I've once had a heated discussion with my colleagues, which eventually motivated me to write this blog post. This goes about DRY programming principle, being oh so loved by many developers. I'm convinced, that many do not really understand what does this principle really promote. DRY suffers from what I would call an "imprinting fallacy" (trying to mimic senior colleagues, while taking barely understood concepts to extreme), the same way the Singleton design pattern does.

An inexperienced developer, lets say Joe, starts working in a team, where words like "design patterns" are frequently used. Joe looks through some online articles and sees a lot of scary words and complex schemes. But then a simple enough passage pops up - a single instance of some class. So Joe starts to use Singleton extensively, as he thinks it makes him a more senior developer, because he now uses a design pattern. He does not know about all the hidden flaws he's building into the project. Same goes for DRY. It's deceptively easy to understand, while the devil is in the details. DRY - Don't repeat yourself, don't duplicate programming code, what's more to it? The same Joe, is happy to use a programming principle he has heard about. He vigorously finds out all repeated lines of code and extracts them into separate (usually into static methods) classes. By doing that, he is most likely damaging the project once again.

DRY principle is most likely not what you think it is. The idea comes from the book "The Pragmatic Programmer" by Andrew Hunt and David Thomas and is defined as follows:

Every piece of knowledge must have a single, unambiguous, authoritative representation within a system.

It's not about duplicating code, the idea behind the principle is far grander.1 It is to have one single source of knowledge, so that changes to project requirements would only affect that source. The rest - data storage, UI, code, documentation should tap into this source and update accordingly. Because if they don't, then your project is full of duplication. Code represents the same knowledge documentation does, but in a machine-readable way, rather that a human-readable. UI form duplicates database structure, because it needs to show all the same fields a DB table has. Even the comments in your code duplicate some knowledge, because they also can get outdated. So you see, that referring to DRY is not actually an argument in favor of code deduplicaton, as it's a project-level approach.
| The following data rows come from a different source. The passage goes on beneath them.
-- ==== Sys2Proof/Machine/Core.lean ====
section
/-! DEFINITION. The machine as the host sees it. -/

def Sys2Proof.core : Host.Core :=
  { State := Sys2Proof.Machine.State
    Fault := Sys2Proof.Machine.Fault
    Refusal := Sys2Proof.Machine.Refusal
    step := Sys2Proof.Machine.step
    reset := Sys2Proof.Machine.State.reset }
end

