-- ==== Sys2Proof/Safety/Events.lean ====
section
/-! DEFINITION. Terms of the claims about events of accesses, waits, tarnish tiles, the Anvil and the fabric hub: for each,
when it happens and what holds after it. -/

namespace Sys2Proof.Machine

/-- What a claim says of an event in a state: when it happens, and what holds of the state after. -/
structure EventClaim where
  ready : Prop
  post : State → Prop

/-- After the event the state is `t`. -/
def EventClaim.gives (ready : Prop) (t : State) : EventClaim := { ready := ready, post := fun u => u = t }

/-- A destination of thread `t` holds a value that is not pending: the register with its tag and plate, or CM and CPM. -/
def Warp.shows (w : Warp) (t : Nat) (d : Dst) (v : Word) (tag : BitVec 2) (plate : Bool) : Prop :=
  match d with
  | .v n => w.getV t n = { data := v, tag := tag, plate := plate }
  | .k n => n ≠ 0 → Tab.get {} w.k n = ({ data := v, tag := tag, plate := plate } : Reg)
  | .cm => t < 32 → bitOf w.cm t = bitOf v 0 ∧ bitOf w.cpm t = plate
  | .h n => Tab.get 0 w.h n = v.setWidth 256
/-- The destination is a v or a k register. -/
def Dst.isReg : Dst → Prop
  | .v _ => True
  | .k _ => True
  | _ => False
/-- A number is in its destination: 64 bits in two registers, the low word first (R80, R97), else one word with its tag. -/
def Warp.showsNumber (w : Warp) (t : Nat) (d : Dst) (conv v : Nat) (plate : Bool) : Prop :=
  if conv = 3 then
    w.shows t d (BitVec.ofNat 32 v) 0 plate ∧ w.shows t (d.plus 1) (BitVec.ofNat 32 (v / 2 ^ 32)) 0 plate
  else w.shows t d (convLoad conv v) (convTag conv) plate
/-- Two writes have one destination: a k or an hm register has one value, a v register and CM one for each thread. -/
def LWrite.meets (x y : LWrite) : Bool := x.dst == y.dst && (match x.dst with
  | .k _ => true
  | .h _ => true
  | _ => x.t == y.t)
/-- Of several writes in order, those that stand at the end. -/
def lastWrites : List LWrite → List LWrite
  | [] => []
  | x :: r => if r.any x.meets then lastWrites r else x :: lastWrites r
/-- CM of threads is `b`. -/
def Warp.showsCm (w : Warp) (ts : List Nat) (b : Bool) : Prop := ∀ t ∈ ts, t < 32 → bitOf w.cm t = b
But still, what about code duplication? If you change some code, you would likely need to update all the duplicated parts as well, so that a system remains consistent. This means more work and potentially bugs due to inconsistent behavior if you forget to update every place. Code duplication is just one side of the problem. What if a change to the code in one place requires a change in another place even if there is no apparent code duplication? Same thing, more work and potentially buggy software. It's not just duplication itself which is problematic, it's connascence2.

You have probably heard about cohesion and coupling, software quality metrics which help to reason about quality of the code. Connascence is a great addition to them. The stronger the form of connascence is, the more difficult and costly it is to change the elements in the relationship. I absolutely recommend watching this video, a session by Josh Robb about Connascence & Coupling. I don't think I could give a better overview and explanation on the topic, so I humbly leave it to others.

So now we know, that duplication is not harmful by itself, rather than by inducing a connascence of algorithm. By duplicating the code we expect different parts to behave the same way and a change in one part requires a change in the copy. But what if the copy does not have to be updated with the original? What if it's a completely separate module, or even a separate project? The way we process some file format in different modules may be identical now, but may be not so in the future. It is the accursed code duplication, but there is no connascence and there is also no coupling! By duplicating the code we've achieved the best level of these metrics. If you follow the way of deduplication, you will have to introduce coupling and eventually connascence. These modules will depend on the same library, and a change in the library may require a change in both modules, which we initially tried to avoid.

There is no one single principle or rule to live by. Using some principle may make you break another, but that is fine, because these are just guidelines and not unbreakable laws of existence. Every situation is unique and you need to think carefully and choose what better suits yours.